# Task statement:
Nothing outside the range is wanted. Repeat exactly the lines below from the one with "let a := r.src (wImm w) (wSA w)" through the one with "let fed := (a.zip".

::::::::

-- ==== Sys2Proof/Machine/ElementOps.lean ====
section
/-! DEFINITION. The element engine's arithmetic: the operations of a wick program (R182), its functions (R184 to R187),
row reductions (R189, R190), the checks of a program (R181), and the FP64 arithmetic of the side reduction unit (R195,
R198, R199). -/

namespace Sys2Proof.Machine

/-! ## Functions (R184) -/

/-- ⌊ln 2 × 2^192⌋. -/
def ln2Fix : Nat := 0xB17217F7D1CF79ABC9E3B39803F2F6AF40F343267298B62D

/-- The sum of t^k / k! from term k on, in units of 2^-192, where `term` is the k-th term; `fuel` bounds the terms. -/
def expSeries (t : Nat) : Nat → Nat → Nat → Nat
  | 0, _, _ => 0
  | fuel + 1, k, term => term + expSeries t fuel (k + 1) (term * t / 2 ^ 192 / (k + 1))

/-- 2^f in units of 2^-192, for f in units of 2^-192 below 1. -/
def exp2Fix (f : Nat) : Nat := expSeries (f * ln2Fix / 2 ^ 192) 60 0 (2 ^ 192)

/-- The sum of z^(2k+1) / (2k+1) from term k on, in units of 2^-192. -/
def atanhSeries (z2 : Nat) : Nat → Nat → Nat → Nat
  | 0, _, _ => 0
  | fuel + 1, k, pow => pow / (2 * k + 1) + atanhSeries z2 fuel (k + 1) (pow * z2 / 2 ^ 192)

/-- log2 of y / 2^k in units of 2^-192, for 2^k ≤ y < 2^(k+1). -/
def log2Fix (y k : Nat) : Nat :=
  let z := (y - 2 ^ k) * 2 ^ 192 / (y + 2 ^ k)
  2 * atanhSeries (z * z / 2 ^ 192) 66 0 z * 2 ^ 192 / ln2Fix

/-- FP32 code of a magnitude with something more below its last place if `sticky`. -/
def f32mag (neg : Bool) (m : Nat) (e : Int) (sticky : Bool) : BitVec 32 :=
  BitVec.ofNat 32 (f32.roundMag .nearestEven neg m e sticky).1

/-- FP32 canonical NaN. -/
def nan32 : BitVec 32 := 0x7FC00000
/-- FP32 infinity of a sign. -/
def inf32 (neg : Bool) : BitVec 32 := BitVec.ofNat 32 (f32.infC neg)
/-- FP32 zero of a sign. -/
def zero32 (neg : Bool) : BitVec 32 := BitVec.ofNat 32 (f32.withSign neg 0)
/-- FP32 1.0. -/
def one32 : BitVec 32 := 0x3F800000
/-- An FP32 code with every NaN made canonical (R90). -/
def canon32 (x : BitVec 32) : BitVec 32 := if (f32v x).isNan then nan32 else x

/-- `EXP2` (R184): correctly rounded. An input of magnitude below 2^-26 gives 1, the nearest value. -/
def exp2R (x : BitVec 32) : BitVec 32 :=
  match f32v x with
  | .nan => nan32
  | .inf s => if s then zero32 false else inf32 false
  | .fin s m e =>
    if m = 0 || expo m e < -26 then one32
    else if !s && 7 ≤ expo m e then inf32 false
    else if s && 8 ≤ expo m e then zero32 false
    else
      let u := unitsAt s (scaleTo m e (-192)) (-192) (-192)
      let i := u / (2 ^ 192 : Nat)
      let f := (u % (2 ^ 192 : Nat)).toNat
      if f = 0 then f32mag false 1 i false else f32mag false (exp2Fix f) (i - 192) true

/-- `LOG2` (R184): correctly rounded. -/
def log2R (x : BitVec 32) : BitVec 32 :=
  match f32v x with
  | .nan => nan32
  | .inf s => if s then nan32 else inf32 false
  | .fin s m e =>
    if m = 0 then inf32 true
    else if s then nan32
    else
      let k := Nat.log2 m
      let i : Int := (k : Int) + e
      if m = 2 ^ k then f32of (Val.ofInt i)
      else
        let t := i * (2 ^ 192 : Nat) + (log2Fix m k : Int)
        f32mag (decide (t < 0)) t.natAbs (-192) true

/-- `RCP` (R184): correctly rounded. Where 1 ÷ x lies beyond FP32, rounding gives an infinity of the sign of x, also for a negative x,
of which R184's table says that the result is finite (DESIGN CHOICE, log 109). -/
def rcpR (x : BitVec 32) : BitVec 32 :=
  match f32v x with
  | .nan => nan32
  | .inf s => zero32 s
  | .fin s m e =>
    if m = 0 then inf32 s
    else
      let (u, q, st) := divMag 1 0 m e 60
      f32mag s u q st

/-- `RSQRT` (R184): correctly rounded. -/
def rsqrtR (x : BitVec 32) : BitVec 32 :=
  match f32v x with
  | .nan => nan32
  | .inf s => if s then nan32 else zero32 false
  | .fin s m e =>
    if m = 0 then inf32 s
    else if s then nan32
    else
      let (m, e) := if e % 2 = 0 then (m, e) else (2 * m, e - 1)
      let r := isqrt (2 ^ 200 / m)
      f32mag false r (-100 - e / 2) (decide (r * r * m ≠ 2 ^ 200))

/-- a × b + c with one rounding, in FP32. -/
def fma32 (a b c : BitVec 32) : BitVec 32 := f32of (((f32v a).mul (f32v b)).add (f32v c))

/-- The polynomial of a `TANH` segment, from coefficient k downwards (R185). -/
def tanhPoly (i : Nat) (t : BitVec 32) : Nat → BitVec 32 → BitVec 32
  | 0, p => p
  | k + 1, p => tanhPoly i t k (fma32 p t (Config.tanhTable (i * 6 + k)))

/-- The value x with the sign s. -/
def copySign32 (s : Bool) (x : BitVec 32) : BitVec 32 :=
  BitVec.ofNat 32 (x.toNat % 2 ^ 31 + (if s then 2 ^ 31 else 0))

/-- FP32 minimum under R88 and R89. -/
def min32 (a b : BitVec 32) : BitVec 32 := f32of (vmin (f32v a) (f32v b))
/-- FP32 maximum under R88 and R89. -/
def max32 (a b : BitVec 32) : BitVec 32 := f32of (vmax (f32v a) (f32v b))

/-- `TANH` (R185). -/
def tanhR (x : BitVec 32) : BitVec 32 :=
  match f32v x with
  | .nan => nan32
  | .inf s => copySign32 s one32
  | .fin s m e =>
    if m = 0 || expo m e < -12 then x
    else if (Val.fin false 9 0).le (.fin false m e) then copySign32 s one32
    else
      let i := (roundTo .towardZero false m (e + 2) 0 false).1
      let t := f32of ((Val.fin false m e).add (.fin true i (-2)))
      copySign32 s (min32 (tanhPoly i t 5 (Config.tanhTable (i * 6 + 5))) one32)

/-- `SIGM` (R187). -/
def sigmR (x : BitVec 32) : BitVec 32 :=
  let half : BitVec 32 := 0x3F000000
  fma32 half (tanhR (f32of ((f32v half).mul (f32v x)))) half

/-! ## Element-wise operations (R182) -/

/-- Whether a comparison holds (R86, R87): 0 EQ, 1 NE, 2 LT, 3 LE, 4 GT, 5 GE. -/
def cmpHolds (cond : Nat) (a b : Val) : Bool :=
  match cond with
  | 0 => a.eqv b
  | 1 => !a.eqv b
  | 2 => a.lt b
  | 3 => a.le b
  | 4 => b.lt a
  | _ => b.le a

/-- Whether a value differs from 0; a NaN does (R87). -/
def nonZero32 (x : BitVec 32) : Bool := !(f32v x).eqv (Val.zero false)

/-- The result of an element-wise operation, and the clip and replaced NaN that a `CVT` counts (R182, R183). -/
def wickElem (op aux : Nat) (a b c : BitVec 32) : BitVec 32 × Bool × Bool :=
  match op with
  | 0x00 => (canon32 a, false, false)
  | 0x01 => (f32of ((f32v a).add (f32v b)), false, false)
  | 0x02 => (f32of ((f32v a).add (f32v b).neg), false, false)
  | 0x03 => (f32of ((f32v a).mul (f32v b)), false, false)
  | 0x04 => (fma32 a b c, false, false)
  | 0x05 => (f32of (((f32v a).mul (f32v b)).add (f32v c).neg), false, false)
  | 0x06 => (min32 a b, false, false)
  | 0x07 => (max32 a b, false, false)
  | 0x08 => (f32of (f32v a).abs, false, false)
  | 0x09 => (f32of (f32v a).neg, false, false)
  | 0x0A => (if cmpHolds aux (f32v a) (f32v b) then one32 else 0, false, false)
  | 0x0B => (canon32 (if nonZero32 a then b else c), false, false)
  | 0x0C =>
    let k := convert 1 aux (f32v a)
    (f32of (elemVal aux k.code).1, k.clip, k.nan)
  | 0x10 => (exp2R a, false, false)
  | 0x11 => (log2R a, false, false)
  | 0x12 => (rcpR a, false, false)
  | 0x13 => (rsqrtR a, false, false)
  | 0x14 => (tanhR a, false, false)
  | _ => (sigmR a, false, false)

/-! ## Row reductions (R189, R190) -/

/-- One level of the pairwise tree: adjacent pairs, lower index first. -/
def pairLevel {α : Type} (f : α → α → α) : List α → List α
  | a :: b :: r => f a b :: pairLevel f r
  | l => l

/-- The pairwise tree over a list, by `fuel` levels. -/
def treeN {α : Type} (f : α → α → α) : Nat → List α → List α
  | 0, l => l
  | fuel + 1, l => treeN f fuel (pairLevel f l)

/-- The result of the pairwise tree over 2^levels elements. -/
def tree {α : Type} (f : α → α → α) (levels : Nat) (d : α) (l : List α) : α := nth (treeN f levels l) d 0

/-- Every row of `cols` elements reduced, its result in every element of the row (R189). -/
def rowReduce (f : BitVec 32 → BitVec 32 → BitVec 32) (cols : Nat) (l : List (BitVec 32)) : List (BitVec 32) :=
  (chunks cols l).flatMap (fun r => List.replicate r.length (tree f (Nat.log2 cols) 0 r))

/-- FP32 sum. -/
def add32 (a b : BitVec 32) : BitVec 32 := f32of ((f32v a).add (f32v b))

/-! ## Wick operations (R177, R178, R181) -/

abbrev wOp (w : Word) : Nat := fld w 58 6
abbrev wDst (w : Word) : Nat := fld w 53 5
abbrev wSA (w : Word) : Nat := fld w 48 5
abbrev wSB (w : Word) : Nat := fld w 43 5
abbrev wSC (w : Word) : Nat := fld w 38 5
abbrev wAux (w : Word) : Nat := fld w 34 4
abbrev wLast (w : Word) : Bool := bit w 33
abbrev wImm (w : Word) : BitVec 32 := BitVec.ofNat 32 (fld w 0 32)

/-- How many sources an operation reads (R182); none for a reserved `WOP`. -/
def wickArity (op : Nat) : Option Nat :=
  match op with
  | 0x00 => some 1 | 0x01 => some 2 | 0x02 => some 2 | 0x03 => some 2 | 0x04 => some 3 | 0x05 => some 3
  | 0x06 => some 2 | 0x07 => some 2 | 0x08 => some 1 | 0x09 => some 1 | 0x0A => some 2 | 0x0B => some 3
  | 0x0C => some 1 | 0x10 => some 1 | 0x11 => some 1 | 0x12 => some 1 | 0x13 => some 1 | 0x14 => some 1
  | 0x15 => some 1 | 0x18 => some 1 | 0x19 => some 1 | 0x1A => some 1 | 0x20 => some 2
  | _ => none

/-- A row operation (R189). -/
def isRowOp (w : Word) : Bool := wOp w == 0x18 || wOp w == 0x19 || wOp w == 0x1A

/-- Whether a code may be a source with `nin` inputs (R178, R181). -/
def srcOk (nin k : Nat) : Bool :=
  k < 0x10 || (0x10 ≤ k && k ≤ 0x12 && k - 0x10 < nin) || (0x14 ≤ k && k ≤ 0x1C)
/-- Whether a code may be a destination (R178). -/
def dstOk (k : Nat) : Bool := k < 0x10 || (0x14 ≤ k && k ≤ 0x17) || k == 0x1F

/-- The sources that an operation reads. -/
def wickSrcs (w : Word) : List Nat := [wSA w, wSB w, wSC w].take ((wickArity (wOp w)).getD 0)

/-- Whether an operation's `AUX` is allowed (R182); a `CVT` of 0xE or 0xF is refused elsewhere (R167). -/
def auxOk (w : Word) : Bool :=
  match wOp w with
  | 0x0A => wAux w ≤ 5
  | 0x0C => true
  | 0x20 => wAux w ≤ 3
  | _ => wAux w == 0

/-- Whether one operation breaks R181 or R182. -/
def wickOpBad (nin : Nat) (out : Bool) (w : Word) : Bool :=
  match wickArity (wOp w) with
  | none => true
  | some k =>
    !(wickSrcs w).all (srcOk nin)
      || (if wOp w = 0x20 then wDst w != 0 else !dstOk (wDst w))
      || (k < 2 && wSB w != 0) || (k < 3 && wSC w != 0) || bit w 32 || !auxOk w
      || (!(wickSrcs w).contains 0x1C && wImm w != 0)
      || (!out && wOp w != 0x20 && wDst w == 0x1F)

/-- The operations of a slot up to its first `LAST`, none when it holds no `LAST` (R176, R181). -/
def wickProgram : List Word → Option (List Word)
  | [] => none
  | w :: r => if wLast w then some [w] else (wickProgram r).map (w :: ·)

/-- Whether a program fails a check of R181, other than the `CVT` and row checks. -/
def wickBad (nin : Nat) (out : Bool) (p : Option (List Word)) : Bool :=
  match p with
  | none => true
  | some ops => ops.any (wickOpBad nin out) || (out && !ops.any (fun w => wOp w != 0x20 && wDst w == 0x1F))

/-- A `CVT` with `AUX` 0xE or 0xF (R167). -/
def wickCvtBad (p : Option (List Word)) : Bool := (p.getD []).any (fun w => wOp w == 0x0C && 14 ≤ wAux w)
/-- A row operation appears (R181). -/
def wickRows (p : Option (List Word)) : Bool := (p.getD []).any isRowOp

/-- What a program holds while it runs over a tile: the lists of operands by code (R178), clips and replaced NaNs of
its `CVT`s, and the slices its `STAT`s feed, by set. -/
structure WickRun where
  ops   : Tab (List (BitVec 32))
  clips : Nat
  nans  : Nat
  feeds : List (Nat × List (Option (BitVec 32)))
  deriving DecidableEq, Repr

/-- The value list of a source operand; temporaries and OUT start at +0 (R179, R180). -/
def WickRun.src (r : WickRun) (imm : BitVec 32) (k : Nat) : List (BitVec 32) :=
  if k = 0x1C then List.replicate 1024 imm else r.ops.get (List.replicate 1024 0) k

/-- One operation of a wick program over a whole tile of `cols` columns (R179, R182, R191, R195). -/
def WickRun.step (cols : Nat) (r : WickRun) (w : Word) : WickRun :=
  let a := r.src (wImm w) (wSA w)
  let b := r.src (wImm w) (wSB w)
  let c := r.src (wImm w) (wSC w)
  match wOp w with
  | 0x18 => { r with ops := r.ops.set (wDst w) (rowReduce add32 cols a) }
  | 0x19 => { r with ops := r.ops.set (wDst w) (rowReduce max32 cols (a.map canon32)) }
  | 0x1A => { r with ops := r.ops.set (wDst w) (rowReduce min32 cols (a.map canon32)) }
  | 0x20 =>
    let fed := (a.zip b).map (fun p => if nonZero32 p.2 then some p.1 else none)
    { r with feeds := r.feeds ++ (chunks 128 fed).map (fun l => (wAux w, l)) }
  | op =>
    let res := (a.zip (b.zip c)).map (fun p => wickElem op (wAux w) p.1 p.2.1 p.2.2)
    { r with
      ops := r.ops.set (wDst w) (res.map (·.1))
      clips := r.clips + (res.filter (·.2.1)).length
      nans := r.nans + (res.filter (·.2.2)).length }

/-! ## FP64 arithmetic of the side reduction unit (R195, R199) -/

/-- FP64 result of an exact value, rounded to nearest even. -/
def f64of (v : Val) : Word := wd (f64.round .nearestEven v).1
/-- FP64 sum. -/
def add64 (a b : Word) : Word := f64of ((f64v a).add (f64v b))
/-- FP64 difference. -/
def sub64 (a b : Word) : Word := f64of ((f64v a).add (f64v b).neg)
/-- FP64 product. -/
def mul64 (a b : Word) : Word := f64of ((f64v a).mul (f64v b))
/-- FP64 canonical NaN. -/
def nan64 : Word := 0x7FF8000000000000

/-- FP64 quotient, rounded to nearest even. -/
def div64 (a b : Word) : Word := wd (f64.divF .nearestEven (f64v a) (f64v b)).1

/-- FP64 of a natural number. -/
def nat64 (n : Nat) : Word := f64of (.fin false n 0)
/-- FP64 of an FP32 code. -/
def widen64 (x : BitVec 32) : Word := f64of (f32v x)
/-- FP64 maximum under R88 and R89. -/
def max64 (a b : Word) : Word := f64of (vmax (f64v a) (f64v b))

/-- One slice of a `STAT` added to a set (R195, R196). -/
def StatSet.addSlice (z : StatSet) (lanes : List (Option (BitVec 32))) : StatSet :=
  let vs := lanes.filterMap id
  let z := match z.n, vs with
    | 0, v :: _ => { z with c := if (f32v v).isNan || (f32v v).isInf then 0 else widen64 v }
    | _, _ => z
  let d := lanes.map (fun l => match l with | some v => sub64 (widen64 v) z.c | none => 0)
  let q := (d.zip lanes).map (fun p => match p.2 with | some _ => mul64 p.1 p.1 | none => 0)
  { z with
    n := z.n + vs.length
    nans := z.nans + (vs.filter (fun v => (f32v v).isNan)).length
    mn := vs.foldl min32 z.mn
    mx := vs.foldl max32 z.mx
    s1 := add64 z.s1 (tree add64 7 0 d)
    s2 := add64 z.s2 (tree add64 7 0 q) }

/-- The set with the slices folded in that instructions issued before `seq` have fed, in their order (R200). -/
def StatSet.fold (z : StatSet) (seq : Nat) : StatSet :=
  let now := z.feeds.filter (fun f => f.seq < seq)
  { now.foldl (fun z f => z.addSlice f.lanes) z with feeds := z.feeds.filter (fun f => !(f.seq < seq)) }

/-- The sum of the counts committed by the instructions issued after `since` and before `seq` (R200). -/
def countsBetween (log : List (Nat × Counts)) (since seq : Nat) : Counts :=
  (log.filter (fun x => since < x.1 && x.1 < seq)).foldl (fun a x => a.add x.2) Counts.none

/-- The value of an `SREAD` code (R198, R199). -/
def statValue (z : StatSet) (k : Counts) (code : Nat) : Word :=
  let n := nat64 z.n
  let var := fun (den : Word) => max64 0 (div64 (sub64 z.s2 (mul64 z.s1 (div64 z.s1 n))) den)
  match code with
  | 0x00 => wd z.n
  | 0x01 => add64 z.s1 (mul64 z.c n)
  | 0x02 => add64 z.s2 (mul64 z.c (add64 (mul64 (nat64 2) z.s1) (mul64 z.c n)))
  | 0x03 => if z.n = 0 then nan64 else add64 z.c (div64 z.s1 n)
  | 0x04 => if z.n = 0 then nan64 else var n
  | 0x05 => if z.n < 2 then nan64 else var (sub64 n (nat64 1))
  | 0x06 => widen64 z.mn
  | 0x07 => widen64 z.mx
  | 0x08 => wd z.nans
  | 0x09 => wd k.clips
  | 0x0A => wd k.nans
  | 0x0B => wd k.bad
  | 0x0C => wd k.trigs
  | 0x0D => wd k.relit
  | _ => z.c

end Sys2Proof.Machine
end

::::::::

# Solution to this task:
  let a := r.src (wImm w) (wSA w)
  let b := r.src (wImm w) (wSB w)
  let c := r.src (wImm w) (wSC w)
  match wOp w with
  | 0x18 => { r with ops := r.ops.set (wDst w) (rowReduce add32 cols a) }
  | 0x19 => { r with ops := r.ops.set (wDst w) (rowReduce max32 cols (a.map canon32)) }
  | 0x1A => { r with ops := r.ops.set (wDst w) (rowReduce min32 cols (a.map canon32)) }
  | 0x20 =>
    let fed := (a.zip b).map (fun p => if nonZero32 p.2 then some p.1 else none)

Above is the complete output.